The target is an HTTP URL or a `module:function` callable; the exact request/response contract, with a copy-pasteable FastAPI example, is in [docs/targets.md](https://github.com/theramkm/traceval/blob/main/docs/targets.md). Checks cover `exact`, `contains_any`, `not_contains`, `regex`, `json_schema`, `tool_sequence`, `no_tool_loop`, and `judge`. Run reports land in `<evals_dir>/runs/` (override with `--runs-dir`); pass `--compare <previous report>` to print regressions and improvements between runs. The exit code is nonzero when any case fails.

### 5. Calibrate the judge

An LLM judge is only as trustworthy as its agreement with human judgment. `calibrate` samples judge-scored results from a run report and presents each agent output for blind pass/fail labeling in the terminal; judge verdicts stay hidden until the end so they cannot anchor you.

```bash
traceval calibrate evals/runs/run_<timestamp>.json --sample 8
```

```text
Judge Calibration Summary
┏━━━━━━━━━━━━┳━━━━━━━━━┳━━━━━━━━━━━┓
┃ Cluster    ┃ Labeled ┃ Agreement ┃
┡━━━━━━━━━━━━╇━━━━━━━━━╇━━━━━━━━━━━┩
│ c_0c422a7a │       1 │      100% │
│ c_1e5d0942 │       1 │      100% │
│ c_2c881177 │       1 │      100% │
│ c_361535b0 │       1 │      100% │
│ c_9a8a4644 │       1 │        0% │
│ c_d30af83a │       1 │      100% │
│ c_d3f3b631 │       1 │      100% │
│ c_e834c13c │       1 │      100% │
└────────────┴─────────┴───────────┘
Overall agreement: 88% on 8 case(s) | false-pass (judge OK, human not): 1 | false-fail: 0
WARNING: Judge unreliable (< 80% agreement) for clusters: c_9a8a4644. Review their rubrics before trusting automated scores.
```

False-pass counts (judge approved, human rejected) are called out because that is the dangerous direction: a lenient judge waves bad outputs into production. Clusters below `--min-agreement` (default 80%) are flagged for rubric review, and the full labels plus stats are written to `calibration.json`.

## Scripting with --json

`ingest`, `analyze`, `generate`, and `run` accept `--json`: human-readable output is suppressed and a single JSON object is printed to stdout. `run` still exits nonzero on failures.

```bash
traceval analyze traces.db --json | python -m json.tool
```

## GitHub Action

Gate deploys on your generated eval suite.
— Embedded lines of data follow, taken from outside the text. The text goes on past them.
-- ==== Sys2Proof/Machine/HostPort.lean ====
section
/-! DEFINITION. The host port: what the host and other requesters do to BED-CORE between operations (30_encoding.md R91,
10_state.md R20, R37, R38, R40, R45, R49). -/

namespace Sys2Proof.Machine

/-- A write of `A0`, `A1`, `A2` or `A3`, registers of `ADDR_W` bits (10_state.md R20). -/
def State.setOperand (s : State) (n : Fin 4) (v : Addr) : State :=
  let w := s.par.fitAddr v.toNat
  match n with
  | 0 => { s with a0 := w }
  | 1 => { s with a1 := w }
  | 2 => { s with a2 := w }
  | 3 => { s with a3 := w }

/-- The reset event `RST` (10_state.md R49): every register at its reset value; it sends nothing on the bus and leaves
the chips, the trace, the parameters and what the host will do. -/
def State.rst (s : State) : State :=
  { State.reset with
    pt := List.replicate s.pt.length ⟨false, 0, 0⟩, bus := s.bus, par := s.par, hostIn := s.hostIn }

/-- A host write that is defined only while `PHASE = IDLE` (93_implementation_defined.md U8, U16; log 13). -/
def whileIdle (s : State) (o : Host.Outcome State Fault Refusal) : Host.Outcome State Fault Refusal :=
  if s.phase = .idle then o else .refused .hostWriteWhileBusy

/-- What one host action does. The LOCK.RELEASE of another requester clears `LOCK` and writes neither `CW` nor `STATUS`,
which belong to the operation that stalls (10_state.md R40, 30_encoding.md R91; log 10). -/
def hostAct (a : HostAction) (s : State) : Host.Outcome State Fault Refusal :=
  match a with
  | .writeA n v => whileIdle s (.next (s.setOperand n v))
  | .writeCw v => if s.phase = .idle then .next { s with cw := v, phase := .run } else .next s
  | .writeEccRd t => whileIdle s (.next (s.setEccRd t))
  | .writeEccCa t => whileIdle s (.next (s.setEccCa t))
  | .writeConf c =>
    whileIdle s
      (if s.detected = true ∧ c.bus16 ≠ s.conf.bus16 then .refused .busWidthChangedAfterDetect
      else .next { s with conf := c })
  | .writeTables free ecc => whileIdle s (.next { s with freeTab := free, eccTab := ecc })
  | .writeDbuf off bytes =>
    whileIdle s
      (if off + bytes.length ≤ s.par.maxPage then .next (s.setDbuf (s.dbuf.writeBytes off bytes))
      else .fault .noSuchBufferByte)
  | .writeObuf off bytes =>
    whileIdle s
      (if off + bytes.length ≤ s.par.maxOob then .next (s.setObuf (s.obuf.writeBytes off bytes))
      else .fault .noSuchBufferByte)
  | .reset => .next s.rst
  | .otherRelease => .next (if s.phase = .stallLock then s.setLock false else s)

/-- Take the next host action; nothing happens when there is none. -/
def takeHost (s : State) (otherwise : State) : Host.Outcome State Fault Refusal :=
  match s.hostIn with
  | [] => .next otherwise
  | a :: rest => hostAct a { s with hostIn := rest }

end Sys2Proof.Machine
end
The action installs traceval, runs the suite, and fails the job on any regression:

```yaml
jobs:
  agent-evals:
    runs-on: ubuntu-latest
    steps:
      - uses: actions/checkout@v4
      - uses: theramkm/traceval@v0.2.5
        with:
          evals-dir: evals/
          target: myapp.agent:invoke_agent   # or an HTTP URL
          judge: fake                        # offline; 'openai' needs an API key
```

Inputs: `evals-dir` and `target` (required); `judge`, `compare`, `only`, `runs-dir`, `traceval-version`, `python-version` (optional). For a real LLM judge, set `judge: openai` and pass `OPENAI_API_KEY` (or `GEMINI_API_KEY`) via `env:` from your repository secrets.

## Development

See [CONTRIBUTING.md](https://github.com/theramkm/traceval/blob/main/CONTRIBUTING.md) for setup.
Run the test suite with `make test` and the full gate set with `make lint`.

## Honest Limitations

* **Side-Effect Free**: traceval assertions evaluate input/output matches. It does not attempt to replay side effects (e.g., updating database records) on mock tools.
* **Text Telemetry**: The canonical model is optimized for text logs. Image or multimodal payloads in traces are logged as references.
* **Static Visualization**: The coverage report is a portable, single-file HTML page. There is no hosted web service.